***** Raw data

-- ==== Sys2Proof/Laws/Step.lean ====
section
/-! SUPPORT. What one turn of the loop and one step of the Dispatcher can do, said once: the cases that every statement about a
step goes through. -/

namespace Sys2Proof.Machine

/-- The four bytes a fetch reads are the word, the most significant first (20_memory.md R62, R70). -/
theorem lowWord_readBytes_four (m : Memory) (a : Nat) :
    lowWord (readBytes m a 4) = readByte m a ++ readByte m (a + 1) ++ readByte m (a + 2) ++ readByte m (a + 3) := by
  have h := readBytes_four m a
  unfold lowWord
  exact h

/-- The fetch: an alignment violation without a call, a read failure, or the word in the image the call meets. -/
theorem fetch_cases (s : State) :
    (s.pc.toNat % 4 ≠ 0 ∧ fetch s = (s, .error (.alignment .fetch s.pc .word))) ∨
    (s.pc.toNat % 4 = 0 ∧ s.atCall.port.answers .read s.pc.toNat 4 = false ∧
      fetch s = (s.atCall, .error (.memoryFailure .read s.pc .word))) ∨
    (s.pc.toNat % 4 = 0 ∧ s.atCall.port.answers .read s.pc.toNat 4 = true ∧
      fetch s = (s.atCall, .ok (readByte s.atCall.mem s.pc.toNat ++ readByte s.atCall.mem (s.pc.toNat + 1) ++
        readByte s.atCall.mem (s.pc.toNat + 2) ++ readByte s.atCall.mem (s.pc.toNat + 3)))) := by
  have ha := aligned_word_iff s.pc
  unfold fetch
  rcases memRead_cases s s.pc .word with ⟨h, h1, h2⟩ | ⟨h, h1⟩ | ⟨h, h1, h2⟩ <;> rw [h1]
  · exact .inr (.inr ⟨ha.mp h1, h2, by rw [if_neg (by decide), h, ← lowWord_readBytes_four]; rfl⟩)
  · exact .inl ⟨fun e => absurd (ha.mpr e) (by simp [h1]), by simp⟩
  · exact .inr (.inl ⟨ha.mp h1, h2, by rw [if_neg (by decide), h]⟩)

/-- One step of the Dispatcher: the fetch fails, the word decodes to nothing, or the instruction runs; each in the state the fetch
has left. -/
theorem dispatchStep_cases (s : State) :
    ∃ t, (t = s ∨ t = s.atCall) ∧
      ((∃ o, fetch s = (t, .error o) ∧ dispatchStep s = .next (t.failed o)) ∨
        (∃ w e, fetch s = (t, .ok w) ∧ decode w = .error e ∧ dispatchStep s = .next (t.reported (unknownTag e) w)) ∨
        (∃ w i, fetch s = (t, .ok w) ∧ decode w = .ok i ∧ dispatchStep s = exec i t)) := by
  unfold dispatchStep
  rcases fetch_cases s with ⟨-, h⟩ | ⟨-, -, h⟩ | ⟨-, -, h⟩ <;> rw [h]
  · exact ⟨s, .inl rfl, .inl ⟨_, rfl, rfl⟩⟩
  · exact ⟨s.atCall, .inr rfl, .inl ⟨_, rfl, rfl⟩⟩
  · refine ⟨s.atCall, .inr rfl, .inr ?_⟩
    generalize readByte s.atCall.mem s.pc.toNat ++ readByte s.atCall.mem (s.pc.toNat + 1) ++
      readByte s.atCall.mem (s.pc.toNat + 2) ++ readByte s.atCall.mem (s.pc.toNat + 3) = w
    cases hd : decode w with
    | error e => exact .inl ⟨w, e, rfl, hd, by simp [hd, reportInvalid_eq]⟩
    | ok i => exact .inr ⟨w, i, rfl, hd, by simp [hd]⟩

/-- The Driver's act on a next state. -/
theorem settleResult_next (s : State) : settleResult (.next s) = .next s.settle := rfl

/-- One turn of the loop: stopped, disconnected, or a step of the Dispatcher after the tick. -/
theorem step_cases (s : State) :
    (s.running = false ∧ step s = .fault .loopStopped) ∨
    (s.running = true ∧ s.atCall.port.hooked = false ∧ step s = .next { s.atCall with running := false }) ∨
    (s.running = true ∧ s.atCall.port.hooked = true ∧ step s = settleResult (dispatchStep s.atCall.tick)) := by
  unfold step driveOnce
  cases h : s.running with
  | false => exact .inl ⟨rfl, by simp⟩
  | true =>
    cases hp : s.atCall.port.hooked with
    | false => exact .inr (.inl ⟨rfl, rfl, by simp⟩)
    | true => exact .inr (.inr ⟨rfl, rfl, by simp⟩)

/-- `settle` changes `running` and nothing else. -/
theorem settle_fields (s : State) : s.settle = { s with running := s.settle.running } := by
  cases s with
  | mk gprs fprs cr lr ctr pc xer msr srr0 srr1 sprs tb fpscr lastInvalid running mem port traffic params tickCount outcome events =>
    cases outcome with
    | none => rfl
    | some o => by_cases h : stopsLoop params.haltOnInvalid o = true <;> simp [State.settle, h]

/-- What `settle` leaves in `running`. -/
theorem settle_running (s : State) :
    s.settle.running = (s.running && !(match s.outcome with
      | some o => stopsLoop s.params.haltOnInvalid o
      | none => false)) := by
  unfold State.settle
  cases s.outcome with
  | none => simp
  | some o => by_cases h : stopsLoop s.params.haltOnInvalid o = true <;> simp [h]

/-- The tick touches the time base and the counter alone. -/
theorem tick_fields (s : State) : s.tick = { s with tb := s.tick.tb, tickCount := s.tick.tickCount } := rfl

/-- What placing a word changes. -/
theorem placeWord_fields (s : State) (w : Word) :
    placeWord s w = { s with
      running := true
      pc := s.pc &&& 0xFFFFFFFC
      port := s.port.withWordAt (s.pc &&& 0xFFFFFFFC).toNat
      traffic := { } :: { } :: s.traffic
      mem := writeBytes s.mem (s.pc &&& 0xFFFFFFFC).toNat 4 (asPort w) } := rfl

end Sys2Proof.Machine
end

**********

◆ **Work to complete**:
Look above for the line with "[h1]), by simp⟩" and the line with "generalize readByte s.atCall.mem", and reproduce exactly those two lines plus every line between, nothing more.

◆ **Expected output**:
  · exact .inl ⟨fun e => absurd (ha.mpr e) (by simp [h1]), by simp⟩
  · exact .inr (.inl ⟨ha.mp h1, h2, by rw [if_neg (by decide), h]⟩)

/-- One step of the Dispatcher: the fetch fails, the word decodes to nothing, or the instruction runs; each in the state the fetch
has left. -/
theorem dispatchStep_cases (s : State) :
    ∃ t, (t = s ∨ t = s.atCall) ∧
      ((∃ o, fetch s = (t, .error o) ∧ dispatchStep s = .next (t.failed o)) ∨
        (∃ w e, fetch s = (t, .ok w) ∧ decode w = .error e ∧ dispatchStep s = .next (t.reported (unknownTag e) w)) ∨
        (∃ w i, fetch s = (t, .ok w) ∧ decode w = .ok i ∧ dispatchStep s = exec i t)) := by
  unfold dispatchStep
  rcases fetch_cases s with ⟨-, h⟩ | ⟨-, -, h⟩ | ⟨-, -, h⟩ <;> rw [h]
  · exact ⟨s, .inl rfl, .inl ⟨_, rfl, rfl⟩⟩
  · exact ⟨s.atCall, .inr rfl, .inl ⟨_, rfl, rfl⟩⟩
  · refine ⟨s.atCall, .inr rfl, .inr ?_⟩
    generalize readByte s.atCall.mem s.pc.toNat ++ readByte s.atCall.mem (s.pc.toNat + 1) ++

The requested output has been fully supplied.